Brussels, 5 March 2018

Questions and Answers


What is REACH?

REACH stands for Regulation on Registration, Evaluation, Authorisation and Restriction of Chemicals (EC 1907/2006). This key EU legislation on chemicals aims to improve the protection of human health and the environment, promote alternative methods to animal testing as well as ensure the free circulation of substances in the internal market while enhancing innovation and competitiveness of the EU chemicals industry.

The four processes of REACH are the registration, evaluation, authorisation and restriction of chemicals:

  • Registration: Manufacturers and importers of chemicals must identify and manage risks linked to the substances they produce and market. By 31 May 2018, all existing chemicals manufactured, imported or placed on the EU market above 1 tonne per year will have to be registered. Without registration, substances cannot be manufactured or imported into the EU.
  • Evaluation: The information submitted to register chemicals can be checked by the European Chemicals Agency (ECHA). Member States evaluate substances for specific concerns regarding human health and the environment.
  • Authorisation: This procedure ensures that the risks of substances of very high concern (SVHC, for example carcinogenic, mutagenic or reprotoxic substances) are properly controlled and that those substances are progressively replaced by suitable alternatives. Those substances may be listed on Annex XIV of the REACH Regulation and then companies need to obtain an authorisation to continue to use these substances.
  • Restrictions: Restrictions on the manufacturing, use, or placing on the market of substances are designed to manage unacceptable risks to human health or the environment that are not addressed by the other REACH processes or by other EU legislation. EU countries or the European Commission may propose EU-wide restrictions.

How has REACH helped protect human health and the environment to date?

So far, the REACH registration procedure allowed gathering information on more than 17,000 substances. 65,000 registration dossiers of the main chemicals manufactured and used in the EU were submitted since 2010 and allowed the EU to build the most comprehensive database on chemicals in the world. It improved the protection of human health and environment through a better knowledge and risk management of chemical substances by industry.
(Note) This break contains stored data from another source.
-- ==== Sys2Proof/Laws/PerInstr.lean ====
section
/-! SUPPORT. Statements about every instruction, one lemma per constructor: decoding the word of a well-formed instruction
gives it back (R39-R59). -/

set_option linter.all false
set_option linter.unusedSimpArgs false

namespace Sys2Proof.Laws.Encoding

/-- A well-formed instruction word decodes to the instruction that it encodes. -/
def Statement (i : Instr) : Prop := isWord i = true → wellFormed i = true → decode (encode i) = .ok i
As regards the REACH authorisation procedure, a recent study published by the Commission, shows substantial results. So far, 181 chemicals that can have serious effects on human health and the environment have been identified as such and 43 are included in the "REACH authorisation list". This also means that companies are progressively replacing them when suitable alternatives become available.

For example, the substitution of arsenic trioxide used for the production of traditional glass in the Venice area was triggered by the REACH authorisation requirement. The traditional glassmakers had to find safer alternatives to arsenic trioxide, while maintaining the quality of their glassware. Joint efforts have led to alternatives that cover 95% of the production and that have reduced workers' exposure. Moreover, this has also improved air quality in the region, as arsenic concentrations in the air have decreased substantially.
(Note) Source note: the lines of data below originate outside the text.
-- ==== Sys2Proof/Machine/VkText.lean ====
section
/-! DEFINITION. The text of vkas source (R60): a line's tokens, its constants and constant expressions. Where the rules leave
the assembler open the readings are those of log 58. -/

namespace Sys2Proof.Machine

/-- Why vkas rejects a line (R60-R66, R484). -/
inductive VkError where
  /-- the text is no line of R60 -/
  | text
  /-- a malformed constant, or one outside the range of its place -/
  | constant
  /-- a symbol without a definition, with two, or defined by itself -/
  | symbol
  /-- no such mnemonic, suffix or directive -/
  | unknown
  /-- an instruction that needs a scope and has none (R61) -/
  | scope
  /-- operands that are not those of the form -/
  | operands
  /-- `!` on an operand that is no vector source with a last-use bit (R61) -/
  | lastUse
  /-- a control transfer without `|` (R63) -/
  | runEnd
  /-- a run of more than 24 words (R63) -/
  | runLength
  /-- a register beyond the role's declared count (R63) -/
  | register
  /-- a word that R40 or R58 would fault (R63) -/
  | illegal
  /-- a directive where it may not stand, or what R64 rejects it for -/
  | directive
deriving DecidableEq, Repr

/-- A token: a constant as written, an identifier, an identifier after a point, or a mark. -/
inductive VkTok where
  | num (cs : List Char)
  | name (cs : List Char)
  | dot (cs : List Char)
  | mark (c : Char)
  | shl
  | shr
deriving DecidableEq, Repr

/-- An identifier begins so (R60). -/
def vkStart (c : Char) : Bool := c.isAlpha || c == '_'
/-- It continues so (R60). -/
def vkRest (c : Char) : Bool := c.isAlphanum || c == '_' || c == '.'

/-- The characters of a number after p, and what follows it; the exponent of a decimal literal may have a sign. -/
def vkNumber (dec : Bool) (p : Char) : List Char → List Char × List Char
  | [] => ([], [])
  | c :: cs =>
    if vkRest c || (dec && (p == 'e' || p == 'E') && (c == '+' || c == '-')) then
      let r := vkNumber dec c cs
      (c :: r.1, r.2)
    else ([], c :: cs)

/-- A number that starts with c is decimal: not 0x and not 0b. -/
def vkDecimal (c : Char) (cs : List Char) : Bool := !(c == '0' && (cs.head? == some 'x' || cs.head? == some 'b'))

/-- The marks that may stand alone. -/
def vkMark (c : Char) : Bool := [',', ':', '=', '(', ')', '+', '-', '*', '&', '|', '!', '~'].contains c

/-- The tokens of a line up to its comment (R60). n characters at most. -/
def vkLex : Nat → List Char → Except VkError (List VkTok)
  | 0, _ => .ok []
  | _ + 1, [] => .ok []
  | n + 1, c :: cs =>
    if c == ';' || (c == '/' && cs.head? == some '/') then .ok []
    else if c == ' ' || c == '\t' || c == '\r' then vkLex n cs
    else if vkStart c then do
      let ts ← vkLex n (cs.dropWhile vkRest)
      .ok (.name (c :: cs.takeWhile vkRest) :: ts)
    else if c.isDigit || (c == '.' && (cs.head?.map Char.isDigit).getD false) then do
      let r := vkNumber (vkDecimal c cs) c cs
      let ts ← vkLex n r.2
      .ok (.num (c :: r.1) :: ts)
    else if c == '.' && (cs.head?.map vkStart).getD false then do
      let ts ← vkLex n (cs.dropWhile vkRest)
      .ok (.dot (cs.takeWhile vkRest) :: ts)
    else if c == '<' && cs.head? == some '<' then do .ok (.shl :: (← vkLex n cs.tail))
    else if c == '>' && cs.head? == some '>' then do .ok (.shr :: (← vkLex n cs.tail))
    else if vkMark c then do .ok (.mark c :: (← vkLex n cs))
    else .error .text

/-- The tokens of a line. -/
def vkTokens (cs : List Char) : Except VkError (List VkTok) := vkLex (cs.length + 1) cs

/-- The lines of a source. -/
def vkLines : List Char → List (List Char)
  | [] => [[]]
  | c :: cs =>
    if c == '\n' then [] :: vkLines cs
    else match vkLines cs with
      | [] => [[c]]
      | l :: ls => (c :: l) :: ls

/-- Lower case, for the names that have no case (R60). -/
def vkLower (cs : List Char) : String := String.ofList (cs.map Char.toLower)

/-- The parts of an identifier between its points. -/
def vkParts : List Char → List (List Char)
  | [] => [[]]
  | c :: cs =>
    if c == '.' then [] :: vkParts cs
    else match vkParts cs with
      | [] => [[c]]
      | l :: ls => (c :: l) :: ls

/-! ## Constants -/

/-- The value of a digit. -/
def vkDigit (base : Nat) (c : Char) : Option Nat :=
  let v := if c.isDigit then c.toNat - 48 else if c.isLower then c.toNat - 87 else if c.isUpper then c.toNat - 55 else base
  if v < base then some v else none

/-- The number that digits write after acc; `_` stands between digits only (R60). d: a digit comes before. -/
def vkDigits (base : Nat) (acc : Nat) (d : Bool) : List Char → Option Nat
  | [] => if d then some acc else none
  | c :: cs =>
    if c == '_' then (if d then vkDigits base acc false cs else none)
    else match vkDigit base c with
      | some v => vkDigits base (acc * base + v) true cs
      | none => none

/-- A constant: decimal, 0x hexadecimal or 0b binary (R60). -/
def vkConst (cs : List Char) : Option Nat :=
  match cs with
  | '0' :: 'x' :: r => vkDigits 16 0 false r
  | '0' :: 'b' :: r => vkDigits 2 0 false r
  | r => vkDigits 10 0 false r

/-! ## Expressions -/

/-- −x − 1 of a negative number: its complement. -/
def vkFlip (x : Int) : Nat := (-x - 1).toNat
/-- The numbers below n bits of a that are 0 in b. -/
def vkClear (a b : Nat) : Nat := a - (a &&& b)

/-- Bitwise AND of two's complement numbers. -/
def vkAnd (a b : Int) : Int :=
  if 0 ≤ a then (if 0 ≤ b then (a.toNat &&& b.toNat : Nat) else (vkClear a.toNat (vkFlip b) : Nat))
  else if 0 ≤ b then (vkClear b.toNat (vkFlip a) : Nat)
  else -((vkFlip a ||| vkFlip b : Nat) : Int) - 1

/-- Bitwise OR of two's complement numbers. -/
def vkOr (a b : Int) : Int := -(vkAnd (-a - 1) (-b - 1)) - 1

/-- The operators of R60. -/
inductive VkOp where
  | or | and | shl | shr | add | sub | mul
deriving DecidableEq, Repr

/-- The operator of level l that a token is; a higher level binds more tightly (log 58). -/
def vkOpAt (l : Nat) (t : VkTok) : Option VkOp :=
  match l, t with
  | 0, .mark '|' => some .or
  | 1, .mark '&' => some .and
  | 2, .shl => some .shl
  | 2, .shr => some .shr
  | 3, .mark '+' => some .add
  | 3, .mark '-' => some .sub
  | 4, .mark '*' => some .mul
  | _, _ => none

/-- The result of an operator; a shift by a negative number has none. -/
def VkOp.apply (o : VkOp) (a b : Int) : Except VkError Int :=
  match o with
  | .or => .ok (vkOr a b)
  | .and => .ok (vkAnd a b)
  | .shl => if b < 0 then .error .constant else .ok (a * 2 ^ b.toNat)
  | .shr => if b < 0 then .error .constant else .ok (a / 2 ^ b.toNat)
  | .add => .ok (a + b)
  | .sub => .ok (a - b)
  | .mul => .ok (a * b)

/-- An expression of level l, its part so far if any, and the tokens that follow. op: what the operators do; env: the symbols. n steps
at most. -/
def vkParse (op : VkOp → Int → Int → Except VkError Int) (env : List Char → Except VkError Int) :
    Nat → Nat → Option Int → List VkTok → Except VkError (Int × List VkTok)
  | 0, _, _, _ => .error .text
  | n + 1, l, some v, ts =>
    match ts with
    | [] => .ok (v, [])
    | t :: r =>
      match vkOpAt l t with
      | none => .ok (v, ts)
      | some o => do
        let w ← vkParse op env n (l + 1) none r
        let x ← op o v w.1
        vkParse op env n l (some x) w.2
  | n + 1, l, none, ts =>
    if l < 5 then do
      let w ← vkParse op env n (l + 1) none ts
      vkParse op env n l (some w.1) w.2
    else match ts with
      | .num cs :: r =>
        match vkConst cs with
        | some v => .ok (v, r)
        | none => .error .constant
      | .name cs :: r => do
        let v ← env cs
        .ok (v, r)
      | .mark '-' :: r => do
        let w ← vkParse op env n 5 none r
        .ok (-w.1, w.2)
      | .mark '(' :: r => do
        let w ← vkParse op env n 0 none r
        match w.2 with
        | .mark ')' :: r => .ok (w.1, r)
        | _ => .error .text
      | _ => .error .text

/-- The tokens are all of one expression, with a value (R60). -/
def vkWhole (op : VkOp → Int → Int → Except VkError Int) (env : List Char → Except VkError Int) (ts : List VkTok) : Except VkError Int :=
  match vkParse op env (8 * ts.length + 16) 0 none ts with
  | .ok (v, []) => .ok v
  | .ok _ => .error .text
  | .error e => .error e

/-- The value of a constant expression (R60). -/
def vkEval (env : List Char → Except VkError Int) (ts : List VkTok) : Except VkError Int := vkWhole VkOp.apply env ts

/-- The tokens are one constant expression, whatever its symbols stand for and its operators give (R60): what a `.equ` needs that
nothing uses. It may name a symbol that has no definition, itself among them. DEDUCED, log 58: R64 rejects a `.equ` for its name alone. -/
def vkFormed (ts : List VkTok) : Bool := (vkWhole (fun _ _ _ => .ok 0) (fun _ => .ok 0) ts).isOk

/-- What a symbol stands for: an address in the code, an offset in the data, or an expression of `.equ`. -/
inductive VkSym where
  | code (a : Nat)
  | data (o : Nat)
  | equ (ts : List VkTok)
deriving DecidableEq, Repr

/-- The value of a symbol. base: the data base, once it is known. n definitions deep at most. -/
def vkLookup (syms : List (List Char × VkSym)) (base : Option Nat) : Nat → List Char → Except VkError Int
  | 0, _ => .error .symbol
  | n + 1, x =>
    match syms.find? fun s => s.1 == x with
    | none => .error .symbol
    | some (_, .code a) => .ok a
    | some (_, .data o) => (base.map fun b => ((b + o : Nat) : Int)).elim (.error .symbol) .ok
    | some (_, .equ ts) => vkEval (vkLookup syms base n) ts

/-- The tokens between commas that stand in no parentheses. d: parentheses open. -/
def vkCommas (d : Nat) : List VkTok → List (List VkTok)
  | [] => [[]]
  | t :: ts =>
    if t == .mark ',' && d == 0 then [] :: vkCommas 0 ts
    else
      match vkCommas (if t == .mark '(' then d + 1 else if t == .mark ')' then d - 1 else d) ts with
      | [] => [[t]]
      | l :: ls => (t :: l) :: ls

/-- The operands of a line. -/
def vkSplit (ts : List VkTok) : List (List VkTok) := if ts.isEmpty then [] else vkCommas 0 ts

end Sys2Proof.Machine
end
Finally, the restriction procedure has led, between 2012 and 2016, to banning or limiting further the use of 18 chemical substances, including groups of substances, benefitting directly to people's health and environment. As an example, the restriction of chromium VI in leather articles enabled an estimated 1.3 million people with chromium allergy to use leather articles and reduces the number of new cases of chromium allergy by approximately 10,800 per year.

Another concrete example is the restriction of the use of lead in the EU. Lead causes damage to the central nervous system and is therefore banned in jewellery since October 2013 and, in many other consumer products, since June 2016. In particular children are at danger as they might put products directly in their mouth. Thirteen million children below the age of 3 have today a reduced exposure to lead which will have positive long-term effects for their neurological development.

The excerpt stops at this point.